[[ DATA EXCERPTS open ]]

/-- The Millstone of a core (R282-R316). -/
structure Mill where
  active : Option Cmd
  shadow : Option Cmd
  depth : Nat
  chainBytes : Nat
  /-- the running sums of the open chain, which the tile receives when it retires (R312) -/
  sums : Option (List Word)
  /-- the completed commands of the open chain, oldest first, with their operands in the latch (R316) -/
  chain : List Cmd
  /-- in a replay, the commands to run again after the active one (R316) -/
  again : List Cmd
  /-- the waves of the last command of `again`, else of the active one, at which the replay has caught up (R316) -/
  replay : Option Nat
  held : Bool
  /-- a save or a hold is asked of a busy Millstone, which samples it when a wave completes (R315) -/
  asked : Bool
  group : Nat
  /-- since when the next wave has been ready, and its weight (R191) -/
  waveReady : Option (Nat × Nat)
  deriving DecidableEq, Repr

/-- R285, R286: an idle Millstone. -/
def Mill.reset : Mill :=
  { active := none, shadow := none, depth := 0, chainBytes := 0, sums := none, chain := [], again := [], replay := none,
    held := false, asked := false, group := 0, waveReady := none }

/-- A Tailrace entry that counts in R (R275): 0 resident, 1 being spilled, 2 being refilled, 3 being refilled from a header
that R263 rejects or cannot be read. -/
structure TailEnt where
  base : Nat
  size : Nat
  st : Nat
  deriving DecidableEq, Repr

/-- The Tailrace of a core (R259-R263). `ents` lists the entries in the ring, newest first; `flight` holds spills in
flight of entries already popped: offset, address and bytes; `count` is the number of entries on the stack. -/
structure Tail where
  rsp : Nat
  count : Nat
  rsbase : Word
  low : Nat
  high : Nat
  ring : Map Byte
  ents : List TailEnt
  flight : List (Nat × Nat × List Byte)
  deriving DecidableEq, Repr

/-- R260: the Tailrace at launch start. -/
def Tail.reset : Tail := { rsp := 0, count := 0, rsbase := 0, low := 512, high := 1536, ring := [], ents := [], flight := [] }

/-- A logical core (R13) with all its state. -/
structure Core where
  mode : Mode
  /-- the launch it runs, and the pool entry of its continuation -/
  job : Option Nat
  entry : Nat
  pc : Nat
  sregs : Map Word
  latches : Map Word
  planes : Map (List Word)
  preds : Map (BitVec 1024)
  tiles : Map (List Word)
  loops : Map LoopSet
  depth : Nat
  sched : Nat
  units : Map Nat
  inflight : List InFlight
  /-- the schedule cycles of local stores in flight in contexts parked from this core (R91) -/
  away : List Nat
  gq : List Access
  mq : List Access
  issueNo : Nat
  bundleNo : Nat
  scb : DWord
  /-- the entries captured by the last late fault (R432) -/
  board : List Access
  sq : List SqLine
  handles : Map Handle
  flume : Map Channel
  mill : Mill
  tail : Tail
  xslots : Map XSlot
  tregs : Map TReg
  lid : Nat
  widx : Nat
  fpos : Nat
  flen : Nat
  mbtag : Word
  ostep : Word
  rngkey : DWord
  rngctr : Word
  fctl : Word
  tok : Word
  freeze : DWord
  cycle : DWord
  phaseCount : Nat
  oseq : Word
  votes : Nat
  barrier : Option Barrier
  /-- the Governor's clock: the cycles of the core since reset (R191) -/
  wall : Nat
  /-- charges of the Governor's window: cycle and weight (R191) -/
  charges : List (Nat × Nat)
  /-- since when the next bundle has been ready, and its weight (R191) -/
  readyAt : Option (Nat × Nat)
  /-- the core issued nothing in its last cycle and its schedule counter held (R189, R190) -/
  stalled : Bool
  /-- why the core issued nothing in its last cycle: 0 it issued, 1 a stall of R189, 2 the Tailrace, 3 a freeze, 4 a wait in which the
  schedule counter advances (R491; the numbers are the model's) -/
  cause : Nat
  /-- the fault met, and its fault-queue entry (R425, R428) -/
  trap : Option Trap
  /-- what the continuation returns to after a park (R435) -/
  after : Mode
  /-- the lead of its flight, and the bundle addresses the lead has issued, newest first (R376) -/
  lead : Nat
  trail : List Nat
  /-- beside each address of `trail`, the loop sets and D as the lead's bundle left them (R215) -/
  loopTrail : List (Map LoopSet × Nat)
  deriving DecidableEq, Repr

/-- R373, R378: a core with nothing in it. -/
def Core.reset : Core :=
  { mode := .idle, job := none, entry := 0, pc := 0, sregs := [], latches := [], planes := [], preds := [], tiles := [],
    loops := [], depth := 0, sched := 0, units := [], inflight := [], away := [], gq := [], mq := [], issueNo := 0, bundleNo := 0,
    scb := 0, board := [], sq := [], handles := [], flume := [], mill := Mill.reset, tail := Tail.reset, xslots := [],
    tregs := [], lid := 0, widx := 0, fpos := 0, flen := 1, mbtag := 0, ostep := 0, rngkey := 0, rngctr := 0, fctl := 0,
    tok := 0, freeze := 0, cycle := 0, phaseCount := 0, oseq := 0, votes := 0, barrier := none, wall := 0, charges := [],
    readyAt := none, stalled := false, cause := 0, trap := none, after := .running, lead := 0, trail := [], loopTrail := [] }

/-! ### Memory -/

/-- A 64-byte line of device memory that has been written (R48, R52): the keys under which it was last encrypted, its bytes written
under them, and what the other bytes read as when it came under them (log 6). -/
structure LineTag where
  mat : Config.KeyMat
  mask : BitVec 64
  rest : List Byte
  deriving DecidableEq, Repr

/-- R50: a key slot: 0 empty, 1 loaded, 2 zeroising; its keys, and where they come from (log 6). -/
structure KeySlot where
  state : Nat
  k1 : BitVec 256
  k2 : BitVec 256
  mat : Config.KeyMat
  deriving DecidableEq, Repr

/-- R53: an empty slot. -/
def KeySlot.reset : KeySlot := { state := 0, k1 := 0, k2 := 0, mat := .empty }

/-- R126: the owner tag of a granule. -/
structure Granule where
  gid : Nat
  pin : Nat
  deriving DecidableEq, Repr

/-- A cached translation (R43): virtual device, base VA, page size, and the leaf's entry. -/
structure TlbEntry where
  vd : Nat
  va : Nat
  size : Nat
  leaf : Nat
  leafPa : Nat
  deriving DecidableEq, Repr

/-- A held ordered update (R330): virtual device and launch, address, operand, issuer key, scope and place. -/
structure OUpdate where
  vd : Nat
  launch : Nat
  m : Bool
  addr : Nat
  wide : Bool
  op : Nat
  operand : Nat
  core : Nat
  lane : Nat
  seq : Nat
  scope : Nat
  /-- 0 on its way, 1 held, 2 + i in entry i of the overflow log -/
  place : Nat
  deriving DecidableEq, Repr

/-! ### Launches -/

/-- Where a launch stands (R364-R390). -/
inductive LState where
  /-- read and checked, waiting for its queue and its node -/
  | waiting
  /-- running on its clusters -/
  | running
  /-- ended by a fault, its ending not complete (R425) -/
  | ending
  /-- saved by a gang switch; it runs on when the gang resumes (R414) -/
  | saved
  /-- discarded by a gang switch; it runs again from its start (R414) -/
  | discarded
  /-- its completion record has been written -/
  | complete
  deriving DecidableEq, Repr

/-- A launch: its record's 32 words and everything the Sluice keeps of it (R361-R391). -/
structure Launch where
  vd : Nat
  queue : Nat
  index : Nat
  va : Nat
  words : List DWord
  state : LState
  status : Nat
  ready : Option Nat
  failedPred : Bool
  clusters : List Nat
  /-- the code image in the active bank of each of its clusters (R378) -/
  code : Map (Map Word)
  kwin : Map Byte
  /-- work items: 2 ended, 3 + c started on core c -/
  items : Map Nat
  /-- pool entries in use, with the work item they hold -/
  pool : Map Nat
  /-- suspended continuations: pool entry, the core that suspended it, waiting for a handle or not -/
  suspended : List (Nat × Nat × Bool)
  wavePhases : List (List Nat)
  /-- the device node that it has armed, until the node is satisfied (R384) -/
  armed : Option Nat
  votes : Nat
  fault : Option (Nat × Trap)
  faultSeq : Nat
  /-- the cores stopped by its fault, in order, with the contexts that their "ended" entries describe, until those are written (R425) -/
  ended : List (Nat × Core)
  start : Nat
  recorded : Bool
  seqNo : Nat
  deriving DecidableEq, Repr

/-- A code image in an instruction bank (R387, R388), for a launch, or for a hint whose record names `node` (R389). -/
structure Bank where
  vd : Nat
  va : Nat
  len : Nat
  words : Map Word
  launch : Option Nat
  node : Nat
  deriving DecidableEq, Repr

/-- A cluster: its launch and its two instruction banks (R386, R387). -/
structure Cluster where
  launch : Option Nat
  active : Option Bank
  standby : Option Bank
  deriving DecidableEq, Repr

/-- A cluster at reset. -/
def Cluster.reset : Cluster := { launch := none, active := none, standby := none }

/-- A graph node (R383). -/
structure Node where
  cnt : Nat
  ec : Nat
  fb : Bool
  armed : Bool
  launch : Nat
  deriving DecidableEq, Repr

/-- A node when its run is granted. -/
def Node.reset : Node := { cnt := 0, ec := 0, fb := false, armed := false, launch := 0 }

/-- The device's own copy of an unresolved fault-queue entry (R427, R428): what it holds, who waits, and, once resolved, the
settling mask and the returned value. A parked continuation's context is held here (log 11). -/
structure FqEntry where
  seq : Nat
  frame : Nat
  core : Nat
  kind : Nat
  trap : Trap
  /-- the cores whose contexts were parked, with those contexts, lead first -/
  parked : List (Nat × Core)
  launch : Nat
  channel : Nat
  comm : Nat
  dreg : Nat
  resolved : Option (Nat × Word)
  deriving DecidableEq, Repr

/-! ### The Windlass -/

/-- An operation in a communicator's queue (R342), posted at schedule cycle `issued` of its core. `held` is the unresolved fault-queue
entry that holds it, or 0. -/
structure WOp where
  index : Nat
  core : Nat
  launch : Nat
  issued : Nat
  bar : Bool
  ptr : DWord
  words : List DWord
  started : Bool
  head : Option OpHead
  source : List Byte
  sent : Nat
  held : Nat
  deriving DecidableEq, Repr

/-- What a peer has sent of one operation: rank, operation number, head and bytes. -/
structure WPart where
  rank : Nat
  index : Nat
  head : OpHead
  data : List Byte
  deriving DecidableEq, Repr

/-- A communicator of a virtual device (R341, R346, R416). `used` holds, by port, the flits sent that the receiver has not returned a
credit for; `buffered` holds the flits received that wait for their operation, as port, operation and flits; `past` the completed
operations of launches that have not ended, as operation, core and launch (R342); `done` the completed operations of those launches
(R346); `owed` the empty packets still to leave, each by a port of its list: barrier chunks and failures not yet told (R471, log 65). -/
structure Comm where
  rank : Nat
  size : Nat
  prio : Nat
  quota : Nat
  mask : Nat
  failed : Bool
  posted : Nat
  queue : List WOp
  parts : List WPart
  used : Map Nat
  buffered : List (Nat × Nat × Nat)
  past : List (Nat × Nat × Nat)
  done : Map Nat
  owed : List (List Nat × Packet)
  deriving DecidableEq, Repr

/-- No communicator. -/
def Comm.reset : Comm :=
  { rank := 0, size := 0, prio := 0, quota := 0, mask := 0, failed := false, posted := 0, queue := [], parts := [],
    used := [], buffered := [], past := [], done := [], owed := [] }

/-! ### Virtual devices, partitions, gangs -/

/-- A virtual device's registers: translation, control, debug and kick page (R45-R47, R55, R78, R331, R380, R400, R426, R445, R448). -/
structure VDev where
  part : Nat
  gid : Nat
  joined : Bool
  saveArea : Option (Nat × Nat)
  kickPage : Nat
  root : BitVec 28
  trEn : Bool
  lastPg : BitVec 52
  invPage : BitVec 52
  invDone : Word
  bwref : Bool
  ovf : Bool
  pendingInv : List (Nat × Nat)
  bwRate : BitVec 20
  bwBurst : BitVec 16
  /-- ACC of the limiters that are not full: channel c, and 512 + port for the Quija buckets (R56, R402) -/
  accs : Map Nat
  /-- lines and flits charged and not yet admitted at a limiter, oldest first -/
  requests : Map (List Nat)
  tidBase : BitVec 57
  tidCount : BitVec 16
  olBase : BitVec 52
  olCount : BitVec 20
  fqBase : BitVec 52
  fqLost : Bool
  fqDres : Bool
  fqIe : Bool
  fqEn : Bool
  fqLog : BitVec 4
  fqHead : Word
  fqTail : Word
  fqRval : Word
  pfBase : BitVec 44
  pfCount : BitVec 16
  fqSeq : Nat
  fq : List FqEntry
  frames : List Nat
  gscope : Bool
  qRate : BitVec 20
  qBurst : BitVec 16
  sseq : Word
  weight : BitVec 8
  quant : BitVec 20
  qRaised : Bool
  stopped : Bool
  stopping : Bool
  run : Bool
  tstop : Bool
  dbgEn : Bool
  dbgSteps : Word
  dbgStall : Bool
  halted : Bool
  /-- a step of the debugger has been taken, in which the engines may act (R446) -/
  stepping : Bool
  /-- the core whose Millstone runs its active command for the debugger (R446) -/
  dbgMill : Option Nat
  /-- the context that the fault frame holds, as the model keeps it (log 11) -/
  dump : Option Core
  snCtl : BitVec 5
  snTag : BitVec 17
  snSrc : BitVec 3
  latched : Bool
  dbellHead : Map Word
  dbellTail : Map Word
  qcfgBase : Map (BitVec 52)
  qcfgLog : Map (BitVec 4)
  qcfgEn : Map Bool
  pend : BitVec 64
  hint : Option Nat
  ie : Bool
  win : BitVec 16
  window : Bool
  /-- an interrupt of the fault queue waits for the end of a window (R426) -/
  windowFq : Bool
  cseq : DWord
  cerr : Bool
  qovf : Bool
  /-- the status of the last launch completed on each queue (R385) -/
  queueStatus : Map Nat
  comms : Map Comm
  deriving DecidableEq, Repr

[[ DATA EXCERPTS closed ]]

» YOUR INSTRUCTIONS
Start with the line above that contains "bwBurst : BitVec 16" and stop after the line that contains "fqRval : Word". Output those lines exactly, and only those.

» PROBLEM SOLUTION
  bwBurst : BitVec 16
  /-- ACC of the limiters that are not full: channel c, and 512 + port for the Quija buckets (R56, R402) -/
  accs : Map Nat
  /-- lines and flits charged and not yet admitted at a limiter, oldest first -/
  requests : Map (List Nat)
  tidBase : BitVec 57
  tidCount : BitVec 16
  olBase : BitVec 52
  olCount : BitVec 20
  fqBase : BitVec 52
  fqLost : Bool
  fqDres : Bool
  fqIe : Bool
  fqEn : Bool
  fqLog : BitVec 4
  fqHead : Word
  fqTail : Word
  fqRval : Word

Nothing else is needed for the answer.